Department of Labor Issues Rules to Protect Affordable Care Act Whistleblowers

By on February 25, 2013

On February 22, 2013, the Department of Labor issued its interim final rule providing procedures and deadlines for handling whistleblower complaints under the Affordable Care Act (ACA).  The rule is expected to become effective February 27, 2013. The ACA amended the Fair Labor Standards Act to provide protections, such as prohibiting retaliation for employees and third parties similar to those of other protected whistleblowers, for providing information about violations of Title I of the ACA, including denial of insurance because of pre-existing conditions, using factors like medical history to set premium rates, or receiving health insurance tax credits that could translate to a tax penalty for certain employers.
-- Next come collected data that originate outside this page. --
/-- R215, R23: a CTRL write, idle or busy: bit 1 set resets the registers with IE 0 whatever bit 0 holds, else IE becomes bit 0 and nothing
else changes; a CTRL read answers IE in bit 0. -/
def Obligations.CtrlWriteSetsIeOrResets : Prop := ∀ (s : State) (v : Word) (rest : List HostEvent),
  offers s (.write 0x00000004 .four v) rest →
  ∃ t, step s = .next t ∧ (readReg t .ctrl = if t.ctrlIE then 1 else 0) ∧
    (v.getLsbD 1 = true → registersReset t ∧ t = softReset { s with queue := rest } ∧ t.irq = false) ∧
    (v.getLsbD 1 = false → t = { s with queue := rest, ctrlIE := v.getLsbD 0 } ∧
      t.irq = (s.status.done && v.getLsbD 0))

/-- R44, R236: irq is DONE and IE at every instant, and 0 after reset. -/
def Obligations.IrqIsDoneAndEnabled : Prop :=
  (∀ s : State, s.irq = true ↔ (s.statusWord.getLsbD 1 = true ∧ readReg s .ctrl = 1)) ∧ State.reset.irq = false

/-! ## Reset -/

/-- R261: what the registers read right after reset, with the default parameters. -/
def Obligations.ResetValues : Prop :=
  registersReset State.reset ∧
  regList.map (readReg State.reset) =
    [0x53594E07, 0, 0, 0, 0, 120, 0, 0x3F800000, 0x3F800000, 0, 24000, 0, 24000, 0, 24000, 0, 0x400, 0x100, 0x400000]

/-- R261, R263: a soft reset resets every register; while IDLE it changes no memory; while BUSY it abandons the command and keeps
every byte outside its output range. -/
def Obligations.SoftResetAbandonsTheCommand : Prop := ∀ (s : State) (v : Word) (rest : List HostEvent),
  v.getLsbD 1 = true → offers s (.write 0x00000004 .four v) rest →
  ∃ t, step s = .next t ∧ registersReset t ∧ t.irq = false ∧ t.params = s.params ∧
    (s.eng = none → ∀ a, t.byteAt a = s.byteAt a) ∧
    (∀ w i, s.eng = some w → decodeWord w = .ok i → keepsBytesOutside s t (outputBytes i s).1 (outputBytes i s).2) ∧
    (∀ w e, s.eng = some w → decodeWord w = .error e → ∀ a, t.byteAt a = s.byteAt a)

/-- R260 to R262: the reset input resets every register at any time, keeps PITCH, and leaves no written byte. -/
def Obligations.PowerOnResetsEverything : Prop := ∀ (s : State) (rest : List HostEvent), offers s .powerOn rest →
  ∃ t, step s = .next t ∧ registersReset t ∧ t.mem = [] ∧ t.params = s.params ∧
    ∀ a, 0x3000 ≤ a → a < 0x3060 → t.byteAt a = s.byteAt a

/-! ## Whole-machine rules -/

/-- The invariant of Safety.lean holds after reset. -/
def Obligations.ResetMeetsTheInvariant : Prop := State.reset.Inv

/-- Every step keeps the invariant, and no step changes the parameters: memory stays canonical and inside the populated parts, BPM stays in
[60, 200] (R28), a pending command shows none of its effects (R43), codes stay below 0x09 (R231), WAV_LEN stays a possible length (R34). -/
def Obligations.StepKeepsTheInvariant : Prop := ∀ s t : State,
  s.Inv → step s = .next t → t.Inv ∧ t.params = s.params

/-- R76: the inputs of a running command cannot change under it, so its result depends only on the state at its acceptance: whatever the host
does while it runs, short of a reset, the completion gives the same registers, memories, DONE, ERR and ERRCODE. -/
def Obligations.ResultDependsOnAcceptanceAlone : Prop := ∀ (s : State) (w : Word) (events : List BusEvent),
  s.eng = some w → (∀ e ∈ events, isReset e = false) →
  (events.foldl (fun u e => perform e u) s).eng = some w ∧
  ∃ t u, engineStep w s = .next t ∧ engineStep w (events.foldl (fun u e => perform e u) s) = .next u ∧ sameResult t u
end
The whistleblower provisions state that retaliation complaints (written or oral and not required to be in English) must be filed within 180 days of the alleged violation, namely when the retaliatory decision is made and communicated to the employee. The complaints need only inform OSHA of the retaliation alleged and that the employee wants the agency to look into it. OSHA must issue findings within 60 days of the filing of a complaint on whether reasonable cause that the complaint has merit.  Then complaintant has 90 days to file suit or 210 days if no final OSHA decision occurs.

Since the ACA’s enactment in 2010, there have been 4 whistleblower cases in 2010, 14 in 2011 and 14 in 2012.  With the implementation of the ACA and its numerous provisions and uncertainty, whistleblower complaints are likely to increase.